Literature DB >> 8917713

Expression of antigens related to apoptosis and cell proliferation in chronic nonsuppurative destructive cholangitis in primary biliary cirrhosis.

T Kuroki1, S Seki, N Kawakita, K Nakatani, T Hisa, T Kitada, H Sakaguchi.   

Abstract

The initial injury in primary biliary cirrhosis (PBC) is the destruction of portal bile ducts. Little information is available on apoptosis and cell proliferation in such bile ducts, so we used immunohistochemical techniques to locate molecules related to apoptosis [Fas antigen, Lewis Y antigen (BM1/JIMRO), and bcl-2 protein] and to cell proliferation (proliferating cell nuclear antigen, PCNA) in 21 patients with PBC. In addition, nick-end labelling was done to locate DNA fragmentation. The expression of these molecules in chronic nonsuppurative destructive cholangitis (CNSDC) was examined. Cell death and PCNA expression were both found in portal bile ducts affected by CNSDC in 7 of the 13 CNSDC patients examined. Fas antigen was found on the plasma membrane and rough endoplasmic reticulum of bile-duct cells with CNSDC in the frozen sections of all 6 patients with CNSDC out of the 9 patients inspected, and this antigen was found also in bile-duct cells without CNSDC in 2 of these 9 patients. It was not found in anatomically normal liver (from 2 patients with Gilbert's disease). The Lewis Y antigen was found in bile ducts with CNSDC and in proliferated ductules in all 16 patients examined.
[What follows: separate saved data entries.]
/-- WRITE_PROPAGATION (R241): write number `n` comes one directory further on its way, whose copies outside its branch become invalid, and from the
interposer to its home agent, those before it in the coherence order of its bytes first. -/
def execWritePropagation (s : State) : Host.Outcome State Fault Refusal :=
  match s.writes.find? fun w => w.id == s.ev.n with
  | none => .next s
  | some w => if s.goBusy w (w.reach + 1) then .next s else .next (s.widen w.id (w.reach + 1))

/-- An uncorrectable error in a copy of a cache (R236, R238): a clean copy is discarded and fetched again, so that it stands as before, and the
line of a dirty one enters P, there too; a dirty host sector is recorded as poisoned (R246). -/
def State.copyError (s : State) (u : CacheUnit) (base core : Nat) : State :=
  match s.caches.find? fun c => c.cache == u && c.base == base with
  | none => s
  | some c =>
    if (c.st == .m || c.st == .o) && isHost base then
      { s.countHealth 2 with snoopBad := base :: s.snoopBad, caches := s.caches.filter fun x => x.base != base }
    else if c.st == .m || c.st == .o then
      let s1 : State := { s with writes := s.writes.filter fun w => lineOf w.pa != lineOf base }
      (s1.poisonLine (lineOf base)).healthRecord 2 base core
    else s.countHealth 2

/-- An uncorrectable error in the HBM data of an address, which its home agent reads (R238, R240). -/
def State.hbmError (s : State) (pa core : Nat) : State :=
  if hbmBytes ≤ pa then s else (s.poisonLine (lineOf pa)).healthRecord 2 pa core

/-- CACHE_UNCORRECTABLE_ERROR (R146, R236, R238, R246): an uncorrectable error. `part` says where: 0 in the copy at `n` of the L1 of core `core`, or,
flagged, of its block's L2; 1 in HBM data at `n`, of stack `k`; 2 in the scratchpad word at offset `n` of the team of `key`; 3 in the column burst at
`n` of core `core`; 4 in the write-back of the host sector at `n`, which cannot complete. -/
def execCacheUncorrectableError (s : State) : Host.Outcome State Fault Refusal :=
  let n := s.ev.n
  match s.ev.part with
  | 0 => .next (s.copyError (if s.ev.flag then CacheUnit.l2 (s.ev.core / 16) else CacheUnit.l1 s.ev.core) (copyBase n) s.ev.core)
  | 1 => if homeStack n = s.ev.k then .next (s.hbmError n s.ev.core) else .next s
  | 2 => .next ((s.modTeam s.ev.key.tkey fun t => { t with spadBad := n / 4 :: t.spadBad.filter (· ≠ n / 4) }).countHealth 2)
  | 3 => .next ((s.modCore s.ev.core fun c => { c with colBad := n / 32 :: c.colBad.filter (· ≠ n / 32) }).countHealth 2)
  | 4 =>
    if isHost n then
      .next { s.countHealth 2 with
        snoopBad := copyBase n :: s.snoopBad.filter (· ≠ copyBase n), caches := s.caches.filter fun c => c.base != copyBase n }
    else .next s
  | _ => .next s

/-- A write has been performed nowhere beyond a deck: nor beyond the stack directory, which is lost with a lower deck (R242). -/
def PWrite.onlyIn (w : PWrite) (deck : Nat) : Bool := w.core / 256 == deck && decide (w.reach ≤ if deck % 2 = 0 then 4 else 3)

/-- DIE_LOSS (R242): deck `k` fails. Writes whose only copy lay in it are lost with their lines, its caches and TLBs are gone, the teams on it and
the saved teams whose images or column allotments lie in its columns are killed (R349), and the rebuild begins. -/
def execDieLoss (s : State) : Host.Outcome State Fault Refusal :=
  let d := s.ev.k
  let gone := s.writes.filter (·.onlyIn d)
  let dead := (s.teams.filter fun t => t.2.core / 256 == d).map (·.1) ++
    (s.saved.filter fun x => (!x.ovf && x.core / 256 == d) || (decide (0 < x.keep.colUnits) && x.keep.core / 256 == d)).map (·.team)
  let s1 : State := { s with
    writes := s.writes.filter fun w => !w.onlyIn d
    lost := s.lost ++ (gone.map fun w => (d, lineOf w.pa)).eraseDups
    caches := s.caches.filter fun c => c.cache.core / 256 != d
    ucopies := s.ucopies.filter fun c => c.block / 16 != d
    tlb := s.tlb.filter fun e => !e.tlb.within 3 (256 * d)
    tables := s.tables.filter fun e => e.block / 16 != d
    walks := s.walks.filter fun w => !w.tlb.within 3 (256 * d)
    rebuild := d :: s.rebuild.filter (· != d) }
  .next (s1.sooner (dead.map fun t => ⟨.teamKill, { key := ⟨t.slot, t.team, 0⟩, flag := true }⟩))

/-- Every cached copy of some cores is written back and invalid, the copies of peers' lines in their L2 slices too (R245). -/
def State.flushCaches (s : State) (mine : Nat → Bool) : State :=
  let s1 := (s.propagate fun w => mine w.core).dropIf fun c => mine c.cache.core
  { s1 with ucopies := s1.ucopies.filter fun c => !mine (16 * c.block) }

/-- Fences a core: the scheduler never places there again, STATUS says so, and it asks for the licence no more (R194, R368). HCNT7 counts
each core, and not the block or deck that it lies in once more (R367; DESIGN CHOICE, log 96). -/
def State.fenceCore (s : State) (c : Nat) : State :=
  if (s.core c).fenced then s
  else
    let s1 := (s.modCore c fun x => { x with fenced := true }).countHealth 7
    { s1 with
      degraded := true, replace := true
      pairs := s1.pairs.map fun p => if p.1 = pairOf c then (p.1, { p.2 with wants := p.2.wants.filter (· ≠ c) }) else p }

/-- The rebuild for a deck ends: its lost lines are in P, and the die is fenced (R242); the steps that have waited for it are due (R243). -/
def State.endRebuild (s : State) (d : Nat) : State :=
  let s1 : State := { s with
    rebuild := s.rebuild.filter (· != d), lost := s.lost.filter fun x => x.1 != d, agenda := s.agenda ++ s.delayed, delayed := [] }
  let s2 := (s.lost.filter fun x => x.1 == d).foldl (fun s l => (s.poisonLine l.2).healthRecord 2 (128 * l.2) (256 * d)) s1
  (List.range 256).foldl (fun s i => s.fenceCore (256 * d + i)) s2

/-- DIRECTORY_REBUILD_COMPLETE (R242): the rebuild for deck `k` ends. -/
def execDirectoryRebuildComplete (s : State) : Host.Outcome State Fault Refusal :=
  .next (if s.rebuild.contains s.ev.k then s.endRebuild s.ev.k else s)

/-- HOST_SNOOP (R237, R246): of the host sector at `n`; flagged, it takes the device's copies away, else it leaves them shared. One whose line is in
P is answered with poison, and its copies stay in P. -/
def execHostSnoop (s : State) : Host.Outcome State Fault Refusal :=
  let base := copyBase s.ev.n
  let dirty := s.caches.any fun c => c.base == base && (c.st == .m || c.st == .o)
  let s1 : State := { s with hostOut := s.hostOut ++
    [if s.snoopBad.contains base || s.isPoisoned base then .snoopPoison base else if dirty then .snoopDirty base else .snoopClean base] }
  if s.ev.flag then .next (s1.dropIf fun c => c.base == base && c.st != .p)
  else .next { s1 with caches := s1.caches.map fun c => if c.base == base && c.st != .p then { c with st := .s } else c }

/-- HOST_MEMORY_ACCESS (R247, R366): a host read of `m` bytes at address `n`, or, flagged, a host write of `data` there, performed within one line at
the home agent, under the line's key slot, or at the host where the address is one of host memory; a write there ends a sector's poison (R246). Of a line of
host memory in P the host reads poison, and its write there lands, with the line and its copies left in P until a scrub (R237, R238; DESIGN CHOICE,
log 90). With `k` = 1 the host keeps a copy of the line that it reads. A package that is shut down serves none of its memory (R359). -/
def execHostMemoryAccess (s : State) : Host.Outcome State Fault Refusal :=
  let a := s.ev.n
  let bad := s.isPoisoned a || s.lineLocked a || decide (hbmBytes ≤ a) || s.off
  if isHost a then
    if s.ev.flag then
      let s1 : State := { ((s.noteOwn none a s.ev.data).homeWrite a s.ev.data) with snoopBad := s.snoopBad.filter (· ≠ copyBase a) }
      .next ((s1.noteWrite a 0 none none none).dropIf fun c => c.base == copyBase a && c.st != .p)
    else .next { s with hostOut := s.hostOut ++ [if s.isPoisoned a then .poison a else .data a (s.homeRead a s.ev.m)] }
  else if s.ev.flag then
    if bad then .next { s with hostOut := s.hostOut ++ [.refused a] }
    else
      let s1 := (((s.rekeyLine a (s.lineSlot a)).noteOwn none a s.ev.data).settleRange a s.ev.data.length).homeWrite a s.ev.data
      .next ((s1.noteWrite a 0 none none none).dropIf fun c => c.base == copyBase a)
  else if bad then .next { s with hostOut := s.hostOut ++ [.poison a] }
  else .next { s with
    hostOut := s.hostOut ++ [.data a (s.homeBytes ⟨a, false, s.lineSlot a⟩ s.ev.m)]
    hostCached := if s.ev.k = 1 then lineOf a :: s.hostCached.filter (· ≠ lineOf a) else s.hostCached }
No bcl-2 protein was found in any bile-duct or ductule cells, but it was found in the cytoplasm of lymphocytes surrounding or invading CNSDC. DNA fragmentation was found in the nuclei of bile-duct cells with CNSDC by nick-end labelling. Our study indicated that Fas-mediated apoptosis might be involved in CNSDC, but that bcl-2 protein seems to participate less than Fas. Although the Lewis Y antigen was found in many bile ducts, the relationship between the antigen and apoptosis remains unknown because there was no evidence that this antigen mediates apoptosis.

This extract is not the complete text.